======== Provided records

-- ==== Sys2Proof/Machine/Shift.lean ====
section
/-! DEFINITION. The shifts and rotates, by one bit (`43_shift.md`). -/

namespace Sys2Proof.Machine

/-- The eight ways to move a register by one bit. -/
inductive ShiftOp where
  | shal
  | shar
  | shll
  | shlr
  | rotl
  | rotr
  | rotxl
  | rotxr
deriving DecidableEq, Repr

/-- The result (rules R701-R724). `c` is the incoming C. -/
def shiftResult {n : Nat} (op : ShiftOp) (v : BitVec n) (c : Bool) : BitVec n :=
  let top (b : Bool) : BitVec n := (BitVec.ofBool b).setWidth n <<< (n - 1)
  let low (b : Bool) : BitVec n := (BitVec.ofBool b).setWidth n
  match op with
  | .shal => v <<< 1
  | .shar => v >>> 1 ||| top v.msb
  | .shll => v <<< 1
  | .shlr => v >>> 1
  | .rotl => v <<< 1 ||| low v.msb
  | .rotr => v >>> 1 ||| top (v.getLsbD 0)
  | .rotxl => v <<< 1 ||| low c
  | .rotxr => v >>> 1 ||| top c

/-- The bit shifted out, which C receives (rule R700). -/
def shiftOut {n : Nat} (op : ShiftOp) (v : BitVec n) : Bool :=
  match op with
  | .shal | .shll | .rotl | .rotxl => v.msb
  | .shar | .shlr | .rotr | .rotxr => v.getLsbD 0

/-- V: set by SHAL when the sign changes, cleared by the others (rules R700, R701). -/
def shiftOverflow {n : Nat} (op : ShiftOp) (v : BitVec n) : Bool :=
  match op with
  | .shal => v.msb ^^ v.getLsbD (n - 2)
  | .shar | .shll | .shlr | .rotl | .rotr | .rotxl | .rotxr => false

/-- A shift or rotate of a register (rules R700-R724). -/
def shiftBy {n : Nat} (v : View n) (op : ShiftOp) (rd : BitVec 4) (s : State) : State :=
  let a := v.get s rd
  let r := shiftResult op a s.ccr.c
  (v.set s rd r).setFlags (shiftFlags r (shiftOut op a) (shiftOverflow op a))

/-! ### The instructions -/

/-- SHAL.B Rd: rule R701. -/
def execShalB (rd : Sel) (s : State) : Host.Outcome State Fault Refusal := .next (shiftBy vB .shal rd s)

/-- SHAL.W Rd: rule R702. -/
def execShalW (rd : Sel) (s : State) : Host.Outcome State Fault Refusal := .next (shiftBy vW .shal rd s)

/-- SHAL.L ERd: rule R703. -/
def execShalL (rd : ErSel) (s : State) : Host.Outcome State Fault Refusal := .next (shiftBy vL .shal rd s)

/-- SHAR.B Rd: rule R704. -/
def execSharB (rd : Sel) (s : State) : Host.Outcome State Fault Refusal := .next (shiftBy vB .shar rd s)

/-- SHAR.W Rd: rule R705. -/
def execSharW (rd : Sel) (s : State) : Host.Outcome State Fault Refusal := .next (shiftBy vW .shar rd s)

/-- SHAR.L ERd: rule R706. -/
def execSharL (rd : ErSel) (s : State) : Host.Outcome State Fault Refusal := .next (shiftBy vL .shar rd s)

/-- SHLL.B Rd: rule R707. -/
def execShllB (rd : Sel) (s : State) : Host.Outcome State Fault Refusal := .next (shiftBy vB .shll rd s)

/-- SHLL.W Rd: rule R708. -/
def execShllW (rd : Sel) (s : State) : Host.Outcome State Fault Refusal := .next (shiftBy vW .shll rd s)

/-- SHLL.L ERd: rule R709. -/
def execShllL (rd : ErSel) (s : State) : Host.Outcome State Fault Refusal := .next (shiftBy vL .shll rd s)

/-- SHLR.B Rd: rule R710. -/
def execShlrB (rd : Sel) (s : State) : Host.Outcome State Fault Refusal := .next (shiftBy vB .shlr rd s)

/-- SHLR.W Rd: rule R711. -/
def execShlrW (rd : Sel) (s : State) : Host.Outcome State Fault Refusal := .next (shiftBy vW .shlr rd s)

/-- SHLR.L ERd: rule R712. -/
def execShlrL (rd : ErSel) (s : State) : Host.Outcome State Fault Refusal := .next (shiftBy vL .shlr rd s)

/-- ROTL.B Rd: rule R713. -/
def execRotlB (rd : Sel) (s : State) : Host.Outcome State Fault Refusal := .next (shiftBy vB .rotl rd s)

/-- ROTL.W Rd: rule R714. -/
def execRotlW (rd : Sel) (s : State) : Host.Outcome State Fault Refusal := .next (shiftBy vW .rotl rd s)

/-- ROTL.L ERd: rule R715. -/
def execRotlL (rd : ErSel) (s : State) : Host.Outcome State Fault Refusal := .next (shiftBy vL .rotl rd s)

/-- ROTR.B Rd: rule R716. -/
def execRotrB (rd : Sel) (s : State) : Host.Outcome State Fault Refusal := .next (shiftBy vB .rotr rd s)

/-- ROTR.W Rd: rule R717. -/
def execRotrW (rd : Sel) (s : State) : Host.Outcome State Fault Refusal := .next (shiftBy vW .rotr rd s)

/-- ROTR.L ERd: rule R718. -/
def execRotrL (rd : ErSel) (s : State) : Host.Outcome State Fault Refusal := .next (shiftBy vL .rotr rd s)

/-- ROTXL.B Rd: rule R719. -/
def execRotxlB (rd : Sel) (s : State) : Host.Outcome State Fault Refusal := .next (shiftBy vB .rotxl rd s)

/-- ROTXL.W Rd: rule R720. -/
def execRotxlW (rd : Sel) (s : State) : Host.Outcome State Fault Refusal := .next (shiftBy vW .rotxl rd s)

/-- ROTXL.L ERd: rule R721. -/
def execRotxlL (rd : ErSel) (s : State) : Host.Outcome State Fault Refusal := .next (shiftBy vL .rotxl rd s)

/-- ROTXR.B Rd: rule R722. -/
def execRotxrB (rd : Sel) (s : State) : Host.Outcome State Fault Refusal := .next (shiftBy vB .rotxr rd s)

/-- ROTXR.W Rd: rule R723. -/
def execRotxrW (rd : Sel) (s : State) : Host.Outcome State Fault Refusal := .next (shiftBy vW .rotxr rd s)

/-- ROTXR.L ERd: rule R724. -/
def execRotxrL (rd : ErSel) (s : State) : Host.Outcome State Fault Refusal := .next (shiftBy vL .rotxr rd s)

end Sys2Proof.Machine
end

================

## Exercise requirements
Only the lines containing the word "ShiftOp" should be returned from the data above.

## Reply
inductive ShiftOp where
def shiftResult {n : Nat} (op : ShiftOp) (v : BitVec n) (c : Bool) : BitVec n :=
def shiftOut {n : Nat} (op : ShiftOp) (v : BitVec n) : Bool :=
def shiftOverflow {n : Nat} (op : ShiftOp) (v : BitVec n) : Bool :=
def shiftBy {n : Nat} (v : View n) (op : ShiftOp) (rd : BitVec 4) (s : State) : State :=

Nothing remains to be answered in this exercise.